Please help me with this problem. In 1626,Peter Minuit of the Dutch West India Company purchased Manhattan Island from Native Americans for $24. Assuming an exponential rate of inflation of 6% per year,how much will Manhattan be worth in 2010?

To calculate the worth of Manhattan Island in 2010, we will use the formula for calculating exponential growth:

Future Value = Present Value * (1 + r)^n

Where:
Present Value = $24 (the purchase price in 1626)
r = 6% (the inflation rate per year, expressed as a decimal: 0.06)
n = 2010 - 1626 (the number of years from 1626 to 2010)

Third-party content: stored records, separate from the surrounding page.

-- ==== Sys2Proof/Safety.lean ====
section
/-! DEFINITION. What a good state and a finished run are (10_state.md R30, R35, R37; 30_encoding.md R80). -/

namespace Sys2Proof.Machine

/-- "A state is quiescent when `CH_ACTIVE = 0`" (10_state.md R35). -/
def Quiescent (s : State) : Prop := s.chActive = false

/-- The end of a run: "the host has no further request, `CH_ACTIVE = 0`, and every emitted frame has been taken by
the sink" (10_state.md R37). The last holds in every state, a transfer being inside the emitting step (R33); other
events may still be pending. -/
def Final (s : State) : Prop := (∀ r, Input.request r ∉ s.inputs) ∧ s.chActive = false

/-- What the sequencer registers hold while a sequence is active (10_state.md R30 (b)). -/
structure SequencerInv (s : State) : Prop where
  hlen_le   : s.chHlen.toNat ≤ 14
  len_pos   : 1 ≤ s.chLen.toNat
  total_eq  : s.chTotal.toNat = ceilDiv s.chLen.toNat (15 - s.chHlen.toNat)
  total_pos : 1 ≤ s.chTotal.toNat
  seq_lt    : s.chSeq.toNat < s.chTotal.toNat
  hdr_zero  : ∀ i : Fin 14, s.chHlen.toNat ≤ i.val → s.chHdr[i] = 0x00

/-- The invariants of every reachable state (10_state.md R30), with the canonical form of `EP` and rule R80's
"Every frame in `OUT` is well-formed". -/
structure StateInv (s : State) : Prop where
  segHigh_bit7 : s.segHigh.getLsbD 7 = false
  sequencer    : s.chActive = true → SequencerInv s
  ep_wf        : Memory.wf s.ep
  out_ok       : ∀ f ∈ s.out, frameOk f = true

/-- The requests of a list executed in order, stopping at the first fault or refusal. -/
def execAll : List Instr → State → Host.Outcome State Fault Refusal
  | [], s => .next s
  | i :: rest, s =>
    match exec i s with
    | .next t => execAll rest t
    | .fault e => .fault e
    | .refused e => .refused e

/-- No reset, no held transfer and no write of the host's memory comes in the next `n` steps of an active sequence.
A request that comes next is held, so what lies behind it does not come (10_state.md R33, R35, 20_memory.md R55). -/
def undisturbed : Nat → List Input → Bool
  | 0, _ => true
  | _ + 1, [] => true
  | n + 1, .idle :: rest => undisturbed n rest
  | _ + 1, .request _ :: _ => true
  | _ + 1, .stall :: _ => false
  | _ + 1, .placeByte _ _ :: _ => false
  | _ + 1, .reset :: _ => false

/-- What is pending after `n` such steps: the steps with nothing offered are used up, a request stays with the host. -/
def eventsAfter : Nat → List Input → List Input
  | 0, l => l
  | _ + 1, [] => []
  | n + 1, .idle :: rest => eventsAfter n rest
  | _ + 1, .request r :: rest => .request r :: rest
  | _ + 1, .stall :: rest => .stall :: rest
  | _ + 1, .placeByte off b :: rest => .placeByte off b :: rest
  | _ + 1, .reset :: rest => .reset :: rest

/-- The bytes of `EP` at offsets 0 to `n - 1` (00_scope.md R8). -/
def payloadOf (s : State) (n : Nat) : List Byte := (List.range n).map (Memory.read s.ep)

/-- The registers `CH_*`, which CHUNK, the sequencer and reset alone write (10_state.md R20). -/
def sameSequencer (s t : State) : Prop :=
  t.chActive = s.chActive ∧ t.chCmd = s.chCmd ∧ t.chHlen = s.chHlen ∧ t.chHdr = s.chHdr ∧ t.chLen = s.chLen ∧
    t.chTotal = s.chTotal ∧ t.chSeq = s.chSeq

/-- The registers `SEG_*`, which SEGCLR, SEGADD and reset alone write (10_state.md R20). -/
def sameSegments (s t : State) : Prop :=
  t.segLow = s.segLow ∧ t.segHigh = s.segHigh ∧ t.segErr = s.segErr

end Sys2Proof.Machine
end

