/-- 43_command_formatters.md R174, R175, R176: both colour modes, the propagated failure, and that no mask or flag
influences the all-segments mode. -/
def Obligations.ColorEmitsItsFrameOrPropagatesFailure : Prop :=
  ∀ (r g b : Byte) (s : State), s.chActive = false →
    (∀ segsel, ∃ q, encode (.color r g b segsel) = .request q ∧ q.op = 0xA) ∧
    (∃ f : Frame,
      f.toList = [0x33, 0x05, 0x02, r, g, b, 0x00, 0xFF, 0xAE, 0x54] ++ List.replicate 9 0x00 ++
        [xorAll [0x33, 0x05, 0x02, r, g, b, 0x00, 0xFF, 0xAE, 0x54]] ∧
      exec (.color r g b false) s =
        .next { s with out := s.out ++ [f], rsps := s.rsps ++ [⟨.ok, 0x00, 0x00, 0x00⟩] }) ∧
    (s.segErr = false → ∃ f : Frame,
      f.toList = [0x33, 0x05, 0x0B, r, g, b, s.segLow, s.segHigh, 0xAE, 0x54] ++ List.replicate 9 0x00 ++
        [xorAll [0x33, 0x05, 0x0B, r, g, b, s.segLow, s.segHigh, 0xAE, 0x54]] ∧
      exec (.color r g b true) s =
        .next { s with out := s.out ++ [f], rsps := s.rsps ++ [⟨.ok, 0x00, 0x00, 0x00⟩] }) ∧
    (s.segErr = true →
      exec (.color r g b true) s =
        .next { s with rsps := s.rsps ++ [⟨.invalidSegmentIndex, 0x00, 0x00, 0x00⟩] })

/-! ### Responses and errors (30_encoding.md R73, 60_exceptions.md) -/

/-- 60_exceptions.md R190: which error each operation answers, exactly when; codes as in 30_encoding.md R73. -/
def Obligations.ErrorsAreExactlyTheTabledOnes : Prop :=
  (∀ (i : Instr) (s : State), i.isRequest = true → s.chActive = false →
    ∃ (t : State) (r : Response), exec i s = .next t ∧ t.rsps = s.rsps ++ [r] ∧
      (r.status = .invalidPayloadLength ↔
        (∃ c n p, i = .build c n p ∧ 17 < n.toNat) ∨
        (∃ c n h e m, i = .chunk c n h e m ∧ 0 < e.toNat ∧ n = 15)) ∧
      (r.status = .invalidValueRange ↔ ∃ p, i = .bright p ∧ (p.toInt < 0 ∨ 100 < p.toInt)) ∧
      (r.status = .invalidSegmentIndex ↔
        (∃ x, i = .segadd x ∧ (x.toInt < 0 ∨ 15 ≤ x.toInt)) ∨ (i = .segrd ∧ s.segErr = true) ∨
        (∃ a b c, i = .color a b c true ∧ s.segErr = true)) ∧
      (r.status = .payloadTooLarge ↔
        ∃ c n h e m, i = .chunk c n h e m ∧ 0 < e.toNat ∧ n.toNat ≤ 14 ∧ m.toNat < ceilDiv e.toNat (15 - n.toNat)) ∧
      r.status ≠ .unknownSceneName ∧ r.status ≠ .unknownMusicMode) ∧
  [Status.ok, .invalidPayloadLength, .invalidValueRange, .invalidSegmentIndex, .unknownSceneName,
    .unknownMusicMode, .payloadTooLarge].map statusCode = [0, 1, 2, 3, 4, 5, 6]

/-- 10_state.md R32, 30_encoding.md R73, 60_exceptions.md R191, R192: every request taken gets exactly one response;
an error has zero result fields, emits nothing and leaves the state, but for `SEG_ERR` after a bad SEGADD; result
fields are non-zero only where the table of R73 allows it. -/
def Obligations.EveryRequestGetsOneResponse : Prop :=
  ∀ (i : Instr) (s : State), i.isRequest = true → s.chActive = false →
    ∃ (t : State) (r : Response), exec i s = .next t ∧ t.rsps = s.rsps ++ [r] ∧
      (t.out = s.out ∨ ∃ f, t.out = s.out ++ [f] ∧ frameOk f = true) ∧
      (r.status ≠ .ok → r.low = 0x00 ∧ r.high = 0x00 ∧ r.total = 0x00 ∧
        t = { s with rsps := s.rsps ++ [r], segErr := t.segErr } ∧
        (t.segErr ≠ s.segErr → ∃ x, i = .segadd x ∧ t.segErr = true)) ∧
      (i ≠ .segrd → r.low = 0x00 ∧ r.high = 0x00) ∧
      ((∀ c n h e m, i ≠ .chunk c n h e m) → r.total = 0x00)

/-- 20_memory.md R60, 40_frame_assembly.md R107: BUILD, POWER, BRIGHT and COLOR with `segsel = 0` answer and emit the
same in any two quiescent states of one machine, and change no register. -/
def Obligations.StatelessRequestsDependOnNoRegister : Prop :=
  ∀ (i : Instr) (s s' : State), s.chActive = false → s'.chActive = false → s.cfg = s'.cfg →
    ((∃ c n p, i = .build c n p) ∨ (∃ on, i = .power on) ∨ (∃ p, i = .bright p) ∨ (∃ r g b, i = .color r g b false)) →
    ∃ (t t' : State) (fs : List Frame) (r : Response), exec i s = .next t ∧ exec i s' = .next t' ∧
      t = { s with out := s.out ++ fs, rsps := s.rsps ++ [r] } ∧
      t' = { s' with out := s'.out ++ fs, rsps := s'.rsps ++ [r] }

/-! ### What no instruction does: frames over all rows (10_state.md R20, R23, R24, 20_memory.md R50) -/

/-- 10_state.md R20, R23, 70_reset_and_hazards.md R216, R217: only SEGCLR and SEGADD write the segment registers;
only SEGCLR clears `SEG_ERR`, only a SEGADD with an invalid index sets it. -/
def Obligations.SegmentRegistersHaveTwoWriters : Prop :=
  ∀ (i : Instr) (s t : State), exec i s = .next t →
    (i ≠ .segclr → (∀ x, i ≠ .segadd x) → sameSegments s t) ∧
    (s.segErr = true → t.segErr = false → i = .segclr) ∧
    (s.segErr = false → t.segErr = true → ∃ x, i = .segadd x ∧ (x.toInt < 0 ∨ 15 ≤ x.toInt))

/-- 10_state.md R20, R24: no request but CHUNK writes a `CH_*` register. -/
def Obligations.SequencerRegistersHaveOneRequestWriter : Prop :=
  ∀ (i : Instr) (s t : State), i.isRequest = true → exec i s = .next t →
    (∀ c n h e m, i ≠ .chunk c n h e m) → sameSequencer s t

/-- 20_memory.md R50, R56, 00_scope.md R9: no row writes the payload space or the parameters, and no request reads the
payload space or touches what is pending. -/
def Obligations.NoInstructionWritesThePayload : Prop :=
  ∀ (i : Instr) (s t : State), exec i s = .next t →
    (∀ a, Memory.read t.ep a = Memory.read s.ep a) ∧ t.cfg = s.cfg ∧
    (i.isRequest = true → t.epReads = s.epReads ∧ t.inputs = s.inputs)

/-! ### The step (10_state.md R35) and the frame rows (30_encoding.md R82) -/

/-- 10_state.md R32, R35: a request offered while the port is ready is taken and executed, once; it leaves the
pending events. -/
def Obligations.StepRunsTheRequestTaken : Prop :=
  ∀ (s : State) (q : Request) (rest : List Input) (i : Instr),
    s.chActive = false → s.inputs = .request q :: rest → decodeRequest q = .ok i →
    step s = exec i { s with inputs := rest }

/-- 30_encoding.md R79: a request with a reserved selector is refused. -/
def Obligations.ReservedSelectorIsRefused : Prop :=
  ∀ (s : State) (q : Request) (rest : List Input),
    s.chActive = false → s.inputs = .request q :: rest → q.op ∈ [0x0, 0x6, 0x7, 0xB, 0xC, 0xD, 0xE, 0xF] →
    step s = .refused (.reservedSelector q.op)

/-- 30_encoding.md R75, R82: the frame rows of the requests complete where the request that produces the frame is
offered. That a frame row is run as its producing step is the model's reading of R82 (log entry 8). -/
def Obligations.RequestFrameRowsRunTheirProducer : Prop :=
  ∀ (s : State) (q : Request) (rest : List Input), s.chActive = false → s.inputs = .request q :: rest →
    (∀ (c : Byte) (p : Vector Byte 17), decodeRequest q = .ok (.build c 17 p) → ∃ f, encode (.frame c p) = .frame f ∧
      exec (.frame c p) s =
        .next { s with inputs := rest, out := s.out ++ [f], rsps := s.rsps ++ [⟨.ok, 0x00, 0x00, 0x00⟩] }) ∧
    (∀ on, decodeRequest q = .ok (.power on) → ∃ f, encode (.framePower on) = .frame f ∧
      exec (.framePower on) s =
        .next { s with inputs := rest, out := s.out ++ [f], rsps := s.rsps ++ [⟨.ok, 0x00, 0x00, 0x00⟩] }) ∧
    (∀ (p lv : Byte) (n : Nat), decodeRequest q = .ok (.bright p) → p.toInt = n → n ≤ 100 →
      lv.toNat = level s.cfg.roundMode n → ∃ f, encode (.frameBright lv) = .frame f ∧
      exec (.frameBright lv) s =
        .next { s with inputs := rest, out := s.out ++ [f], rsps := s.rsps ++ [⟨.ok, 0x00, 0x00, 0x00⟩] }) ∧
    (∀ r g b, decodeRequest q = .ok (.color r g b false) → ∃ f, encode (.frameColorAll r g b) = .frame f ∧
      exec (.frameColorAll r g b) s =
        .next { s with inputs := rest, out := s.out ++ [f], rsps := s.rsps ++ [⟨.ok, 0x00, 0x00, 0x00⟩] }) ∧
    (∀ (r g b l : Byte) (h : BitVec 7), decodeRequest q = .ok (.color r g b true) → s.segErr = false →
      s.segLow = l → s.segHigh = h.setWidth 8 → ∃ f, encode (.frameColorSeg r g b l h) = .frame f ∧
      exec (.frameColorSeg r g b l h) s =
        .next { s with inputs := rest, out := s.out ++ [f], rsps := s.rsps ++ [⟨.ok, 0x00, 0x00, 0x00⟩] })

/-- 42_chunker.md R143, 30_encoding.md R77, R82: row `FRAME_CHUNK` completes as the sequencer emission that puts the
frame out. That a frame row is run as its producing step is the model's reading of R82 (log entry 8). -/
def Obligations.ChunkFrameRowRunsTheEmission : Prop :=
  ∀ (s : State) (seq : Byte) (body : Vector Byte 15), s.chActive = true → SequencerInv s →
    undisturbed 1 s.inputs = true → seq.toNat = seqBaseNat s.cfg.seqBase + s.chSeq.toNat →
    body.toList = (s.chHdr.toList.take s.chHlen.toNat ++
        (sequencerOffsets s).map (Memory.read s.ep) ++ List.replicate 15 0x00).take 15 →
    ∃ f t, encode (.frameChunk s.chCmd seq s.chTotal body) = .frame f ∧
      exec (.frameChunk s.chCmd seq s.chTotal body) s = .next t ∧ step s = .next t ∧ t.out = s.out ++ [f] ∧
      t.chSeq.toNat = s.chSeq.toNat + 1

/-- 30_encoding.md R82, 10_state.md R33, R35: in every state a frame row answers a next state exactly where the
machine's own next step appends that frame, and then it is that step. Model's reading of R82 (log entry 8). -/
def Obligations.FrameRowIsTheStepThatEmitsIt : Prop :=
  ∀ (i : Instr) (f : Frame) (s t : State), encode i = .frame f →
    (exec i s = .next t ↔ step s = .next t ∧ t.out = s.out ++ [f])

/-- 30_encoding.md R82, 10_state.md R35: with nothing offered and no sequence active no frame is on `FRM`, and every
frame row is refused by name (the refusal is the model's, log entry 8). -/
def Obligations.FrameRowWithNothingOfferedIsRefused : Prop :=
  ∀ (i : Instr) (s : State), i.isRequest = false → s.chActive = false → s.inputs = [] →
    exec i s = .refused .frameNotOffered

/-! ### Reset, waiting, the histories and the invariants (70_reset_and_hazards.md, 10_state.md) -/

/-- 70_reset_and_hazards.md R210, 10_state.md R29: the reset step, from every state. -/
def Obligations.ResetClearsTheTenRegisters : Prop :=
  ∀ (s : State) (rest : List Input), s.inputs = .reset :: rest →
    step s =
      .next { s with
        segLow := 0x00, segHigh := 0x00, segErr := false, chActive := false, chCmd := 0x00, chHlen := 0,
        chHdr := Vector.replicate 14 0x00, chLen := 0, chTotal := 0x00, chSeq := 0x00, inputs := rest }

/-- 10_state.md R29: the register values of the reset state; what is not a register is the model's choice
(log entries 2, 3, 5, 13) and is not stated. -/
def Obligations.ResetStateRegistersAreZero : Prop :=
  State.reset.segLow = 0x00 ∧ State.reset.segHigh = 0x00 ∧ State.reset.segErr = false ∧
  State.reset.chActive = false ∧ State.reset.chCmd = 0x00 ∧ State.reset.chHlen = 0 ∧
  (∀ i : Fin 14, State.reset.chHdr[i] = 0x00) ∧ State.reset.chLen = 0 ∧ State.reset.chTotal = 0x00 ∧
  State.reset.chSeq = 0x00

/-- 60_exceptions.md R202, 10_state.md R33, R37: with nothing offered a quiescent block does nothing; a held sink only
uses up the event; a byte the host places in its own memory is read back and changes no register. -/
def Obligations.WaitingAndHostWritesTouchNoRegister : Prop :=
  ∀ (s : State) (rest : List Input),
    (s.chActive = false → s.inputs = [] → step s = .next s) ∧
    (s.chActive = false → s.inputs = .idle :: rest → step s = .next { s with inputs := rest }) ∧
    (s.inputs = .stall :: rest → step s = .next { s with inputs := rest }) ∧
    (∀ (off : Offset) (b : Byte), s.inputs = .placeByte off b :: rest → Memory.wf s.ep →
      ∃ m, step s = .next { s with inputs := rest, ep := m } ∧ Memory.read m off.toNat = b ∧
        ∀ a, a ≠ off.toNat → Memory.read m a = Memory.read s.ep a)

/-- 10_state.md R36, R33: nothing is ever removed from `OUT`, `RSPS` or the reads; a step appends at most one frame
and at most one response, and never both a response and a read. -/
def Obligations.HistoriesOnlyGrow : Prop :=
  ∀ s t : State, step s = .next t →
    ∃ (fs : List Frame) (rs : List Response) (os : List Offset),
      t.out = s.out ++ fs ∧ fs.length ≤ 1 ∧ t.rsps = s.rsps ++ rs ∧ rs.length ≤ 1 ∧
      t.epReads = s.epReads ++ os ∧ (rs = [] ∨ os = []) ∧ t.cfg = s.cfg

/-- 10_state.md R29, R30: the invariant holds right after reset. -/
def Obligations.ResetStateMeetsTheInvariant : Prop := StateInv State.reset

/-- 10_state.md R30, 30_encoding.md R80: every step keeps the invariant: bit 7 of `SEG_HIGH`, the sequencer registers
of an active sequence, the form of the payload memory, and every frame in `OUT` well-formed. -/
def Obligations.EveryStepKeepsTheInvariant : Prop :=
  ∀ s t : State, StateInv s → step s = .next t → StateInv t

/-- 42_chunker.md R143, 60_exceptions.md R192, R196: from a state that meets the invariant the machine never faults,
and stops only at a request with a reserved selector. -/
def Obligations.InvariantStatesNeverFault : Prop :=
  ∀ s : State, StateInv s →
    (∃ t, step s = .next t) ∨
    ∃ (q : Request) (rest : List Input), s.inputs = .request q :: rest ∧ q.legal = false ∧
      step s = .refused (.reservedSelector q.op)

/-- 70_reset_and_hazards.md R211: a reset in mid sequence leaves the frames already emitted and owes no more. -/
def Obligations.ResetCutsTheSequenceShort : Prop :=
  ∀ (s : State) (k : Nat), s.chActive = true → s.inputs = [.reset] →
    ∃ t : State, core.run (k + 1) s = .next t ∧ t.out = s.out ∧ t.chActive = false ∧ t.rsps = s.rsps

/-- 10_state.md R37: a run that is over stays over: whatever other events are pending, no frame, response or read is
added. An active sequence is never over: `CH_TOTAL - CH_SEQ` frames are owed. The events are the model's (log
entries 1, 16). -/
def Obligations.RunThatIsOverStaysOver : Prop :=
  (∀ (s : State) (k : Nat), s.chActive = false → (∀ r, Input.request r ∉ s.inputs) →
    Final s ∧ ∃ t : State, core.run k s = .next t ∧ Final t ∧ t.out = s.out ∧ t.rsps = s.rsps ∧
      t.epReads = s.epReads) ∧
  (∀ s : State, s.chActive = true → ¬ Final s) ∧
  ∀ (s : State) (r : Request), Input.request r ∈ s.inputs → ¬ Final s
end

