/-- A row that raises the same error in every state with these parameters. -/
theorem AnswersAlike.of_raise {cfg : Config} {i : Instr} (e : Status)
    (h : ∀ s : State, s.cfg = cfg → exec i s = whenReady s (raise e s)) : AnswersAlike cfg i := by
  refine ⟨[], errorResponse e, fun s ha hc => ?_⟩
  rw [h s hc, whenReady_of_ready _ ha, List.append_nil]
  rfl

/-- A row that delegates the same command and payload to FrameBuilder in every state with these parameters. -/
theorem AnswersAlike.of_emitBuilt {cfg : Config} {i : Instr} (c : Byte) (p : List Byte)
    (h : ∀ s : State, s.cfg = cfg → exec i s = whenReady s (emitBuilt c p s)) : AnswersAlike cfg i := by
  by_cases hp : p.length ≤ 17
  · refine ⟨[sealFrame c (padPayload p)], okResponse, fun s ha hc => ?_⟩
    rw [h s hc, whenReady_of_ready _ ha, emitBuilt_of_le s hp]
    rfl
  · exact .of_raise .invalidPayloadLength fun s hc => by rw [h s hc, emitBuilt_of_gt s (by omega)]

theorem build_answersAlike (cfg : Config) (c : Byte) (n : BitVec 5) (p : Vector Byte 17) :
    AnswersAlike cfg (.build c n p) := by
  by_cases hn : payloadLen < n.toNat
  · exact .of_raise .invalidPayloadLength fun s _ => congrArg (whenReady s) (if_pos hn)
  · exact .of_emitBuilt c (payloadLanes n p) fun s _ => congrArg (whenReady s) (if_neg hn)

theorem power_answersAlike (cfg : Config) (on : Bool) : AnswersAlike cfg (.power on) :=
  .of_emitBuilt cmdPower (powerPayload on) fun _ _ => rfl

/-- BRIGHT is the one of the four that reads a parameter, the rounding mode. -/
theorem bright_answersAlike (cfg : Config) (pct : Byte) : AnswersAlike cfg (.bright pct) := by
  by_cases hr : signed pct < 0 ∨ 100 < signed pct
  · exact .of_raise .invalidValueRange fun s _ => congrArg (whenReady s) (if_pos hr)
  · refine .of_emitBuilt cmdBright (brightPayload (BitVec.ofNat 8 (level cfg.roundMode (signed pct).toNat))) ?_
    rintro s rfl
    exact congrArg (whenReady s) (if_neg hr)

theorem broadcastColor_answersAlike (cfg : Config) (r g b : Byte) : AnswersAlike cfg (.color r g b false) :=
  .of_emitBuilt cmdColor (colorPayload modeAll r g b maskAllLow maskAllHigh) fun _ _ => rfl

/-- Settles O42: each of the four answers alike in all quiescent states with the same parameters. -/
theorem statelessRequestsDependOnNoRegister : Obligations.StatelessRequestsDependOnNoRegister := by
  intro i s s' ha ha' hcfg hi
  have halike : AnswersAlike s.cfg i := by
    obtain ⟨c, n, p, rfl⟩ | ⟨on, rfl⟩ | ⟨pct, rfl⟩ | ⟨r, g, b, rfl⟩ := hi
    · exact build_answersAlike s.cfg c n p
    · exact power_answersAlike s.cfg on
    · exact bright_answersAlike s.cfg pct
    · exact broadcastColor_answersAlike s.cfg r g b
  obtain ⟨fs, r, hexec⟩ := halike
  exact ⟨_, _, fs, r, hexec s ha rfl, hexec s' ha' hcfg.symm, rfl, rfl⟩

Let's calculate it step by step:

Step 1: Convert the inflation rate to a decimal:
r = 6% = 0.06

Step 2: Calculate the number of years:
n = 2010 - 1626 = 384

Step 3: Calculate the future value using the formula:
Future Value = $24 * (1 + 0.06)^384

Step 4: Calculate the result:
Future Value = $24 * (1.06)^384

Using a calculator, the result is approximately $2.27 billion.

Therefore, Manhattan Island would be worth approximately $2.27 billion in 2010, assuming an exponential inflation rate of 6% per year.

To calculate how much Manhattan would be worth in 2010, taking into account an exponential rate of inflation of 6% per year, we need to use the compound interest formula.

The formula for compound interest is: A = P(1 + r/n)^(nt)
Where:
A = the future value of the investment/loan, including interest
P = the principal investment amount (initial value)
r = the annual interest rate (as a decimal)
n = the number of times that interest is compounded per year
t = the number of years the money is invested or borrowed for

In this case, the initial amount (P) is $24, the annual interest rate (r) is 6% (or 0.06 as a decimal), the time period (t) is 2010 - 1626 = 384 years, and assuming it is compounded annually (n = 1).

Plugging in the values into the formula, we have:
A = 24(1 + 0.06/1)^(1 * 384)

Now, let's calculate this value:

Step 1: Calculate the value inside the parentheses
(1 + 0.06/1) = 1.06

Step 2: Raise the value inside the parentheses to the power of (1 * 384)
1.06^384 = 29264.45 (approximately)

Step 3: Multiply the principal amount by the calculated value
A = 24 * 29264.45 = $702,946.80 (approximately)

Therefore, Manhattan would be worth approximately $702,946.80 in 2010, assuming an exponential rate of inflation of 6% per year.